That measuring API documentation is difficult is one of the things I’ve learned from writing developer docs for more than 11 years. Running the study for my dissertation gave me a detailed insight as to some of the reasons for this.
The first challenge to overcome is answering the question, “What do you want to measure?” A question that is followed immediately by, “…and under what conditions?” Valid and essential, but not simple, questions. Stepping back from that question, and a higher-level question comes into view, “What’s the goal?” …of the topic? …of the content set? and then back to the original question, of the measurement?
For my dissertation, I spent considerable effort scoping the experiment down to something manageable, measurable, and meaningful–ending up at the relevance decision. Clearly there is more to the API documentation experience than just deciding if a topic is relevant, but that’s a pivotal moment in the content experience. The relevance decision also seemed to be the most easily identifiable, discrete event that I could identify in the overall API reference topic experience.

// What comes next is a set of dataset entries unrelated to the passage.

-- ==== Sys2Proof/Laws/SameLedger.lean ====
section
/-!
SUPPORT. What the operations of Machine/Ledger.lean leave alone.
-/

set_option Elab.async false
set_option linter.all false
namespace Sys2Proof.Machine

theorem same_ldgClosed {u₀ : State} (profile : Bool) (s : State) (hk : Same u₀ s) : Same u₀ (ldgClosed profile s) := by
  unfold ldgClosed
  repeat' first
    | with_reducible assumption
    | with_reducible refine same_ite (fun _ => ?_) (fun _ => ?_)
    | with_reducible refine same_foldl (fun _ _ _ => ?_) ?_
    | with_reducible apply same_countF
    | with_reducible apply same_fire
    | with_reducible refine same_pair (by assumption) ?_
    | with_reducible refine same_triple (by assumption) ?_
    | split
    | refine same_mk ?_ rfl

theorem same_ldgHostWord {u₀ : State} (o : Nat) (m v : Word) (s : State) (hk : Same u₀ s) : Same u₀ (ldgHostWord o m v s) := by
  unfold ldgHostWord
  repeat' first
    | with_reducible assumption
    | with_reducible refine same_ite (fun _ => ?_) (fun _ => ?_)
    | with_reducible refine same_foldl (fun _ _ _ => ?_) ?_
    | with_reducible apply same_ldgClosed
    | with_reducible apply same_ldgWord1
    | with_reducible refine same_pair (by assumption) ?_
    | with_reducible refine same_triple (by assumption) ?_
    | split
    | refine same_mk ?_ rfl

theorem same_ldgHostRun {u₀ : State} (o : Nat) (l : List Byte) (s : State) (h : Same u₀ s) : Same u₀ (ldgHostRun o l s) := by
  fun_induction ldgHostRun o l s
  all_goals
    repeat' first
      | with_reducible assumption
      | with_reducible refine same_ite (fun _ => ?_) (fun _ => ?_)
      | with_reducible refine same_foldl (fun _ _ _ => ?_) ?_
      | with_reducible apply same_ldgWord1
      | with_reducible apply_assumption
      | with_reducible refine same_pair (by assumption) ?_
      | with_reducible refine same_triple (by assumption) ?_
      | split
      | refine same_mk ?_ rfl

theorem same_wearWarnWrite {u₀ : State} (new : Word) (s : State) (hk : Same u₀ s) : Same u₀ (wearWarnWrite new s) := by
  unfold wearWarnWrite
  repeat' first
    | with_reducible assumption
    | with_reducible refine same_ite (fun _ => ?_) (fun _ => ?_)
    | with_reducible refine same_foldl (fun _ _ _ => ?_) ?_
    | with_reducible apply same_fire
    | with_reducible apply same_setRg
    | with_reducible refine same_pair (by assumption) ?_
    | with_reducible refine same_triple (by assumption) ?_
    | split
    | refine same_mk ?_ rfl

theorem same_wearCharge {u₀ : State} (s : State) (hk : Same u₀ s) : Same u₀ (wearCharge s) := by
  unfold wearCharge
  repeat' first
    | with_reducible assumption
    | with_reducible refine same_ite (fun _ => ?_) (fun _ => ?_)
    | with_reducible refine same_foldl (fun _ _ _ => ?_) ?_
    | with_reducible apply same_wearCount
    | with_reducible apply same_wearSet
    | with_reducible refine same_pair (by assumption) ?_
    | with_reducible refine same_triple (by assumption) ?_
    | split
    | refine same_mk ?_ rfl

end Sys2Proof.Machine
end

It’s a pivotal point in the experience, but by no mean the only one.
The processing model I used was based on the TRACE model presented by Rouet (2006). Similar cognitive-processing models were also identified in other API documentation and software development research papers. In this model, the experiment focuses on step 6.

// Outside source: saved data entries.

-- ==== Sys2Proof/Laws/SameRefs.lean ====
section
/-!
SUPPORT. What the operations of Machine/Refs.lean leave alone.
-/

set_option Elab.async false
set_option linter.all false
namespace Sys2Proof.Machine

theorem same_refHist {u₀ : State} (r : Nat) (s : State) (hk : Same u₀ s) : Same u₀ (refHist r s) := by
  unfold refHist
  repeat' first
    | with_reducible assumption
    | with_reducible refine same_ite (fun _ => ?_) (fun _ => ?_)
    | with_reducible refine same_foldl (fun _ _ _ => ?_) ?_
    | with_reducible apply same_setRg
    | with_reducible refine same_pair (by assumption) ?_
    | with_reducible refine same_triple (by assumption) ?_
    | split
    | refine same_mk ?_ rfl

theorem same_refSync {u₀ : State} (r : Nat) (s : State) (hk : Same u₀ s) : Same u₀ (refSync r s) := by
  unfold refSync
  repeat' first
    | with_reducible assumption
    | with_reducible refine same_ite (fun _ => ?_) (fun _ => ?_)
    | with_reducible refine same_foldl (fun _ _ _ => ?_) ?_
    | with_reducible apply same_fire
    | with_reducible apply same_refHist
    | with_reducible apply same_setF
    | with_reducible refine same_pair (by assumption) ?_
    | with_reducible refine same_triple (by assumption) ?_
    | split
    | refine same_mk ?_ rfl

theorem same_graceOver {u₀ : State} (r : Nat) (s : State) (hk : Same u₀ s) : Same u₀ (graceOver r s) := by
  unfold graceOver
  repeat' first
    | with_reducible assumption
    | with_reducible refine same_ite (fun _ => ?_) (fun _ => ?_)
    | with_reducible refine same_foldl (fun _ _ _ => ?_) ?_
    | with_reducible refine same_pair (by assumption) ?_
    | with_reducible refine same_triple (by assumption) ?_
    | split
    | refine same_mk ?_ rfl

theorem same_refWait {u₀ : State} (r : Nat) (s : State) (hk : Same u₀ s) : Same u₀ (refWait r s) := by
  unfold refWait
  repeat' first
    | with_reducible assumption
    | with_reducible refine same_ite (fun _ => ?_) (fun _ => ?_)
    | with_reducible refine same_foldl (fun _ _ _ => ?_) ?_
    | with_reducible apply same_fire
    | with_reducible apply same_graceOver
    | with_reducible apply same_refSync
    | with_reducible apply same_setF
    | with_reducible apply same_setRef
    | with_reducible refine same_pair (by assumption) ?_
    | with_reducible refine same_triple (by assumption) ?_
    | split
    | refine same_mk ?_ rfl

theorem same_refQualify {u₀ : State} (r : Nat) (s : State) (hk : Same u₀ s) : Same u₀ (refQualify r s) := by
  unfold refQualify
  repeat' first
    | with_reducible assumption
    | with_reducible refine same_ite (fun _ => ?_) (fun _ => ?_)
    | with_reducible refine same_foldl (fun _ _ _ => ?_) ?_
    | with_reducible apply same_fire
    | with_reducible apply same_graceOver
    | with_reducible apply same_refSync
    | with_reducible apply same_refWait
    | with_reducible apply same_setF
    | with_reducible refine same_pair (by assumption) ?_
    | with_reducible refine same_triple (by assumption) ?_
    | split
    | refine same_mk ?_ rfl

theorem same_refFault {u₀ : State} (r k : Nat) (on : Bool) (s : State) (hk : Same u₀ s) : Same u₀ (refFault r k on s) := by
  unfold refFault
  repeat' first
    | with_reducible assumption
    | with_reducible refine same_ite (fun _ => ?_) (fun _ => ?_)
    | with_reducible refine same_foldl (fun _ _ _ => ?_) ?_
    | with_reducible apply same_fire
    | with_reducible apply same_refHist
    | with_reducible apply same_setF
    | with_reducible refine same_pair (by assumption) ?_
    | with_reducible refine same_triple (by assumption) ?_
    | split
    | refine same_mk ?_ rfl

theorem same_monTake {u₀ : State} (r k : Nat) (s : State) (hk : Same u₀ s) : Same u₀ (monTake r k s) := by
  unfold monTake
  repeat' first
    | with_reducible assumption
    | with_reducible refine same_ite (fun _ => ?_) (fun _ => ?_)
    | with_reducible refine same_foldl (fun _ _ _ => ?_) ?_
    | with_reducible apply same_setRef
    | with_reducible refine same_pair (by assumption) ?_
    | with_reducible refine same_triple (by assumption) ?_
    | split
    | refine same_mk ?_ rfl

theorem same_monTakeAll {u₀ : State} (r : Nat) (s : State) (hk : Same u₀ s) : Same u₀ (monTakeAll r s) := by
  unfold monTakeAll
  repeat' first
    | with_reducible assumption
    | with_reducible refine same_ite (fun _ => ?_) (fun _ => ?_)
    | with_reducible refine same_foldl (fun _ _ _ => ?_) ?_
    | with_reducible apply same_monTake
    | with_reducible refine same_pair (by assumption) ?_
    | with_reducible refine same_triple (by assumption) ?_
    | split
    | refine same_mk ?_ rfl

theorem same_monWritten {u₀ : State} (r : Nat) (s : State) (hk : Same u₀ s) : Same u₀ (monWritten r s) := by
  unfold monWritten
  repeat' first
    | with_reducible assumption
    | with_reducible refine same_ite (fun _ => ?_) (fun _ => ?_)
    | with_reducible refine same_foldl (fun _ _ _ => ?_) ?_
    | with_reducible apply same_monTake
    | with_reducible refine same_pair (by assumption) ?_
    | with_reducible refine same_triple (by assumption) ?_
    | split
    | refine same_mk ?_ rfl

theorem same_refState {u₀ : State} (r : Nat) (s : State) (hk : Same u₀ s) : Same u₀ (refState r s) := by
  unfold refState
  repeat' first
    | with_reducible assumption
    | with_reducible refine same_ite (fun _ => ?_) (fun _ => ?_)
    | with_reducible refine same_foldl (fun _ _ _ => ?_) ?_
    | with_reducible apply same_refFault
    | with_reducible apply same_refQualify
    | with_reducible refine same_pair (by assumption) ?_
    | with_reducible refine same_triple (by assumption) ?_
    | split
    | refine same_mk ?_ rfl

theorem same_refRealign {u₀ : State} (r : Nat) (s : State) (hk : Same u₀ s) : Same u₀ (refRealign r s) := by
  unfold refRealign
  repeat' first
    | with_reducible assumption
    | with_reducible refine same_ite (fun _ => ?_) (fun _ => ?_)
    | with_reducible refine same_foldl (fun _ _ _ => ?_) ?_
    | with_reducible apply same_setF
    | with_reducible apply same_setRef
    | with_reducible refine same_pair (by assumption) ?_
    | with_reducible refine same_triple (by assumption) ?_
    | split
    | refine same_mk ?_ rfl

theorem same_refDropFaults {u₀ : State} (r : Nat) (s : State) (hk : Same u₀ s) : Same u₀ (refDropFaults r s) := by
  unfold refDropFaults
  repeat' first
    | with_reducible assumption
    | with_reducible refine same_ite (fun _ => ?_) (fun _ => ?_)
    | with_reducible refine same_foldl (fun _ _ _ => ?_) ?_
    | with_reducible apply same_setF
    | with_reducible refine same_pair (by assumption) ?_
    | with_reducible refine same_triple (by assumption) ?_
    | split
    | refine same_mk ?_ rfl

theorem same_refReconfigured {u₀ : State} (r : Nat) (s : State) (hk : Same u₀ s) : Same u₀ (refReconfigured r s) := by
  unfold refReconfigured
  repeat' first
    | with_reducible assumption
    | with_reducible refine same_ite (fun _ => ?_) (fun _ => ?_)
    | with_reducible refine same_foldl (fun _ _ _ => ?_) ?_
    | with_reducible apply same_fire
    | with_reducible apply same_graceOver
    | with_reducible apply same_monTakeAll
    | with_reducible apply same_refRealign
    | with_reducible apply same_refState
    | with_reducible apply same_refSync
    | with_reducible apply same_setF
    | with_reducible refine same_pair (by assumption) ?_
    | with_reducible refine same_triple (by assumption) ?_
    | split
    | refine same_mk ?_ rfl

theorem same_refCfgApply {u₀ : State} (r : Nat) (new : Word) (s : State) (hk : Same u₀ s) : Same u₀ (refCfgApply r new s) := by
  unfold refCfgApply
  repeat' first
    | with_reducible assumption
    | with_reducible refine same_ite (fun _ => ?_) (fun _ => ?_)
    | with_reducible refine same_foldl (fun _ _ _ => ?_) ?_
    | with_reducible apply same_graceOver
    | with_reducible apply same_monTakeAll
    | with_reducible apply same_refHist
    | with_reducible apply same_refRealign
    | with_reducible apply same_refReconfigured
    | with_reducible apply same_refState
    | with_reducible apply same_refSync
    | with_reducible apply same_setF
    | with_reducible apply same_setRg
    | with_reducible refine same_pair (by assumption) ?_
    | with_reducible refine same_triple (by assumption) ?_
    | split
    | refine same_mk ?_ rfl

Even in this context, my experiment studies a very small part of the overall cognitive processing of a document and an even smaller part of the overall task of information gathering to solve a larger problem or to answer a specific question.
To wrap this up by returning to the original question, that is…what was the question?

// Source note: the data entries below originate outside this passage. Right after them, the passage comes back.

theorem same_jrnTake {u₀ : State} (late : Bool) (s : State) (hk : Same u₀ s) : Same u₀ (jrnTake late s) := by
  unfold jrnTake
  repeat' first
    | with_reducible assumption
    | with_reducible refine same_ite (fun _ => ?_) (fun _ => ?_)
    | with_reducible refine same_foldl (fun _ _ _ => ?_) ?_
    | with_reducible apply same_fire
    | with_reducible refine same_pair (by assumption) ?_
    | with_reducible refine same_triple (by assumption) ?_
    | split
    | refine same_mk ?_ rfl

theorem same_jrnReady {u₀ : State} (b : List Byte) (s : State) (hk : Same u₀ s) : Same u₀ (jrnReady b s) := by
  unfold jrnReady
  repeat' first
    | with_reducible assumption
    | with_reducible refine same_ite (fun _ => ?_) (fun _ => ?_)
    | with_reducible refine same_foldl (fun _ _ _ => ?_) ?_
    | with_reducible refine same_pair (by assumption) ?_
    | with_reducible refine same_triple (by assumption) ?_
    | split
    | refine same_mk ?_ rfl

theorem same_jrnSign {u₀ : State} (s : State) (hk : Same u₀ s) : Same u₀ (jrnSign s) := by
  unfold jrnSign
  repeat' first
    | with_reducible assumption
    | with_reducible refine same_ite (fun _ => ?_) (fun _ => ?_)
    | with_reducible refine same_foldl (fun _ _ _ => ?_) ?_
    | with_reducible apply same_fire
    | with_reducible apply same_jrnReady
    | with_reducible apply same_setRg
    | with_reducible refine same_pair (by assumption) ?_
    | with_reducible refine same_triple (by assumption) ?_
    | split
    | refine same_mk ?_ rfl

theorem same_hmacEnd {u₀ : State} (s : State) (hk : Same u₀ s) : Same u₀ (hmacEnd s) := by
  unfold hmacEnd
  repeat' first
    | with_reducible assumption
    | with_reducible refine same_ite (fun _ => ?_) (fun _ => ?_)
    | with_reducible refine same_foldl (fun _ _ _ => ?_) ?_
    | with_reducible apply same_jrnReady
    | with_reducible refine same_pair (by assumption) ?_
    | with_reducible refine same_triple (by assumption) ?_
    | split
    | refine same_mk ?_ rfl

theorem same_histNumber {u₀ : State} (s : State) (hk : Same u₀ s) : Same u₀ (histNumber s) := by
  unfold histNumber
  repeat' first
    | with_reducible assumption
    | with_reducible refine same_ite (fun _ => ?_) (fun _ => ?_)
    | with_reducible refine same_foldl (fun _ _ _ => ?_) ?_
    | with_reducible apply same_setRg
    | with_reducible refine same_pair (by assumption) ?_
    | with_reducible refine same_triple (by assumption) ?_
    | split
    | refine same_mk ?_ rfl

theorem same_chtStart {u₀ : State} (j : Job) (program : Bool) (s : State) (hk : Same u₀ s) : Same u₀ (chtStart j program s) := by
  unfold chtStart
  repeat' first
    | with_reducible assumption
    | with_reducible refine same_ite (fun _ => ?_) (fun _ => ?_)
    | with_reducible refine same_foldl (fun _ _ _ => ?_) ?_
    | with_reducible apply same_emit
    | with_reducible apply same_flashErase
    | with_reducible apply same_flashIdent
    | with_reducible apply same_flashProgram
    | with_reducible apply same_flashRead
    | with_reducible refine same_pair (by assumption) ?_
    | with_reducible refine same_triple (by assumption) ?_
    | split
    | refine same_mk ?_ rfl

theorem same_moveOut {u₀ : State} (b : Nat) (s : State) (hk : Same u₀ s) : Same u₀ (moveOut b s) := by
  unfold moveOut
  repeat' first
    | with_reducible assumption
    | with_reducible refine same_ite (fun _ => ?_) (fun _ => ?_)
    | with_reducible refine same_foldl (fun _ _ _ => ?_) ?_
    | with_reducible refine same_pair (by assumption) ?_
    | with_reducible refine same_triple (by assumption) ?_
    | split
    | refine same_mk ?_ rfl

theorem same_reclaim {u₀ : State} (b : Nat) (s : State) (hk : Same u₀ s) : Same u₀ (reclaim b s) := by
  unfold reclaim
  repeat' first
    | with_reducible assumption
    | with_reducible refine same_ite (fun _ => ?_) (fun _ => ?_)
    | with_reducible refine same_foldl (fun _ _ _ => ?_) ?_
    | with_reducible apply same_countF
    | with_reducible apply same_fire
    | with_reducible apply same_setRg
    | with_reducible refine same_pair (by assumption) ?_
    | with_reducible refine same_triple (by assumption) ?_
    | split
    | refine same_mk ?_ rfl

theorem same_collect {u₀ : State} (s : State) (hk : Same u₀ s) : Same u₀ (collect s) := by
  unfold collect
  repeat' first
    | with_reducible assumption
    | with_reducible refine same_ite (fun _ => ?_) (fun _ => ?_)
    | with_reducible refine same_foldl (fun _ _ _ => ?_) ?_
    | with_reducible apply same_moveOut
    | with_reducible apply same_reclaim
    | with_reducible refine same_pair (by assumption) ?_
    | with_reducible refine same_triple (by assumption) ?_
    | split
    | refine same_mk ?_ rfl

theorem same_migrate {u₀ : State} (s : State) (hk : Same u₀ s) : Same u₀ (migrate s) := by
  unfold migrate
  repeat' first
    | with_reducible assumption
    | with_reducible refine same_ite (fun _ => ?_) (fun _ => ?_)
    | with_reducible refine same_foldl (fun _ _ _ => ?_) ?_
    | with_reducible apply same_fire
    | with_reducible apply same_moveOut
    | with_reducible refine same_pair (by assumption) ?_
    | with_reducible refine same_triple (by assumption) ?_
    | split
    | refine same_mk ?_ rfl

theorem same_dropStale {u₀ : State} (s : State) (hk : Same u₀ s) : Same u₀ (dropStale s) := by
  unfold dropStale
  repeat' first
    | with_reducible assumption
    | with_reducible refine same_ite (fun _ => ?_) (fun _ => ?_)
    | with_reducible refine same_foldl (fun _ _ _ => ?_) ?_
    | with_reducible refine same_pair (by assumption) ?_
    | with_reducible refine same_triple (by assumption) ?_
    | split
    | refine same_mk ?_ rfl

- The goal of the topic is to provide information that can be easily accessible to the reader.
- The easily accessible goal is measured by the time it takes for the reader to identify whether the topic provides the information they seek or not.
- The experiment simulates the readers task by providing the test participants with programming scenarios in which to evaluate the topics
- The topics being studied are varied randomly to reduce order effects and bias and participants see only one version of the topics to bias their experience by seeing other variations.
In this experiment, other elements of the TRACE model are managed by or excluded from the task.